The Zipf Mystery - Summary

Summary

The video discusses the phenomenon known as Zipf's Law, which describes the distribution of word usage in natural languages. The speaker explains that the most frequently used word in the English language is "the," followed by "of," "and," "to," "a," "in," "is," "I," "that," "it," "for," "you," "was," "with," "on," "as," "have," "but," "be," "they," and so on. The speaker also mentions that the frequency of a word is proportional to one over its rank; for example, the second most used word appears about half as often as the most used word, the third one a third as often, and so on. This pattern is observed across various languages and even in ancient languages yet to be translated.

Zipf's Law is also found in other areas such as city populations, solar flare intensities, protein sequences, immune receptors, traffic websites, earthquake magnitudes, the number of times academic papers are cited, the diameter of Moon craters, and more. Although there are many theories about why language is 'zipf-y,' no definitive conclusions have been reached.

The video also discusses the Pareto Principle, which states that 20% of the causes are responsible for 80% of the outcome. This principle is applied to language, where the most frequently used 18% of words account for over 80% of word occurrences.

The speaker then discusses the idea of the Principle of Least Effort, which suggests that language development in our species led to a few words being used often and many words being used rarely. Recent research suggests that having a few short, often used, predictable words helps dissipate information load density on listeners.

The speaker also mentions that there are exponentially more different long words than short words, which could explain why Zipf's Law is observed in language. The speaker also discusses the concept of preferential attachment, which occurs when something is given out according to how much is already possessed.
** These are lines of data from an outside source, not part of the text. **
theorem execSpiInvalidInstruction_keeps_eq {s0 s t₀ : State} {b : Byte} {n : Nat} (e₀ : execSpiInvalidInstruction b n s = .next t₀) (h₀ : Keeps s0 s) : Keeps s0 t₀ := by
  unfold execSpiInvalidInstruction at e₀
  try dsimp only at e₀
  repeat' split at e₀
  all_goals first
    | (obtain rfl := Host.Outcome.next.inj e₀
       with_reducible repeat' first | assumption | apply State.emit_keeps)
    | (cases e₀; done)

theorem execSessionIdleTimeout_keeps_eq {s0 s t₀ : State} {x : Fin 8} (e₀ : execSessionIdleTimeout x s = .next t₀) (h₀ : Keeps s0 s) : Keeps s0 t₀ := by
  unfold execSessionIdleTimeout at e₀
  try dsimp only at e₀
  repeat' split at e₀
  all_goals first
    | (obtain rfl := Host.Outcome.next.inj e₀
       with_reducible repeat' first | assumption | apply State.enter_keeps | apply State.closeSess_keeps)
    | (cases e₀; done)

theorem State.noteDrop_keeps {s0 s : State} (h : Keeps s0 s) (x : Nat) (marked : Bool) : Keeps s0 (State.noteDrop s x marked) := by
  unfold State.noteDrop
  try dsimp only
  with_reducible repeat' first
    | assumption | intro _ | apply State.count_keeps | apply State.setSess_keeps | apply Keeps.foldl
    | apply Keeps.ite | split | dsimp only | (refine Keeps.mk' ?_ rfl ?_ <;> [skip; (simp only [State.lens]; done)])
    | (refine Keeps.mk' ?_ rfl ?_ <;> [skip; (simp [State.lens]; done)])

theorem execEventDrop_keeps_eq {s0 s t₀ : State} {x : Fin 8} (e₀ : execEventDrop x s = .next t₀) (h₀ : Keeps s0 s) : Keeps s0 t₀ := by
  unfold execEventDrop at e₀
  try dsimp only at e₀
  repeat' split at e₀
  all_goals first
    | (obtain rfl := Host.Outcome.next.inj e₀
       with_reducible repeat' first
         | assumption | intro _ | apply State.setRing_keeps | apply State.noteDrop_keeps | apply Keeps.foldl
         | apply Keeps.ite | split | dsimp only | (refine Keeps.mk' ?_ rfl ?_ <;> [skip; (simp [State.lens]; done)]))
    | (cases e₀; done)

theorem execWindowExpiry_keeps_eq {s0 s t₀ : State}  (e₀ : execWindowExpiry s = .next t₀) (h₀ : Keeps s0 s) : Keeps s0 t₀ := by
  unfold execWindowExpiry at e₀
  try dsimp only at e₀
  repeat' split at e₀
  all_goals first
    | (obtain rfl := Host.Outcome.next.inj e₀
       with_reducible repeat' first | assumption | apply State.closeWindow_keeps)
    | (cases e₀; done)

/-! ### Machine/Regs.lean -/

theorem State.regReadDone_keeps {s0 s : State} (h : Keeps s0 s) (a : Nat) : Keeps s0 (State.regReadDone s a) := by
  unfold State.regReadDone
  try dsimp only
  with_reducible repeat' first | assumption | apply State.setReg_keeps | apply Keeps.ite | split | dsimp only

theorem State.regFields_keeps {s0 s : State} (h : Keeps s0 s) (a : Nat) (i : RegInfo) (v : Word) : Keeps s0 (State.regFields s a i v) := by
  unfold State.regFields
  try dsimp only
  with_reducible repeat' first | assumption | apply State.setReg_keeps

theorem State.modCh_keeps {s0 s : State} (h : Keeps s0 s) (c : Nat) (f : DmaCh → DmaCh) : Keeps s0 (State.modCh s c f) := by
  unfold State.modCh
  try dsimp only
  with_reducible repeat' first
    | assumption | apply Keeps.ite | split | dsimp only | (refine Keeps.mk' ?_ rfl ?_ <;> [skip; (simp [State.lens]; done)])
In the end, the speaker suggests that the mysterious distribution of Zipf's Law in language might be a result of a combination of random naming, preferential attachment, and the principle of least effort when speaking and listening.

Facts

1. The word "the" is the most used word in the English language, appearing in about 1 out of every 16 words encountered daily.
2. The top 20 most common English words are "the," "of," "and," "to," "a," "in," "is," "I," "that," "it," "for," "you," "was," "with," "on," "as," "have," "but," "be," "they."
3. Zipf's Law, which states that the frequency of any word in a language is inversely proportional to its rank in the frequency table, applies not only to English but also to other languages, including ancient ones.
4. According to WordCount.org, which ranks words as found in the British National Corpus, "sauce" is the 5,555th most common English word.
5. The word "the" appears about 181 million times in the entire Gutenberg Corpus of public domain books.
6. Zipf's law is also found in various other real-world processes, such as city populations, solar flare intensities, protein sequences, immune receptors, the amount of traffic websites get, earthquake magnitudes, the number of times academic papers are cited, last names, the firing patterns of neural networks, ingredients used in cookbooks, the number of phone calls people received, the diameter of Moon craters, the number of people that die in wars, the popularity of opening chess moves, and the rate at which we forget.
7. Zipf's law was popularized by George Zipf, a linguist at Harvard University. It is a discrete form of the continuous Pareto distribution from which we get the Pareto Principle.
8. The Pareto Principle states that it's worth assuming that 20% of the causes are responsible for 80% of the outcome. This principle is often applied in language, where the most frequently used 18 percent of words account for over 80% of word occurrences.
9. George Zipf himself thought languages' interesting rank frequency distribution was a consequence of the Principle of Least Effort, the tendency for life and things to follow the path of least resistance.
10. A few years after Zipf's seminal paper, Benoit Mandelbrot showed that there may be nothing mysterious about Zipf's law at all, because even if you just randomly type on a keyboard you will produce words distributed according to Zipf's law.
11. There are exponentially more different long words than short words. For instance, the English alphabet can be used to make 26 one letter words, but 26 squared 2 letter words.
12. Zipf's law describes what naturally happens when you segment the observable world and the mental world into labels.
13. The law of language distribution by frequency is 'Zipf-ian.' A small number of chains contain a disproportionate amount of the total count. This is simply because the longer a chain gets, the greater proportion of the whole it contains, which gives it a better chance of being picked up in the future and consequently made even longer.
14. The law of language distribution by frequency is 'Zipf-ian.' More often than not after a while you will have a distribution that looks 'Zipf-ian.' A small number of chains contain a disproportionate amount of the total count.
15. The word "quizzaciously" is a 'hapax legomenon,' a word that is used only once in a given selection of words.
16. Most of what you experience on a day-to-day basis is forgotten at a rate quite similar to Zipf's law.
17. Ralph Waldo Emerson once said, "I cannot remember the books I've read any more than the meals I have eaten. Even so, they have made me."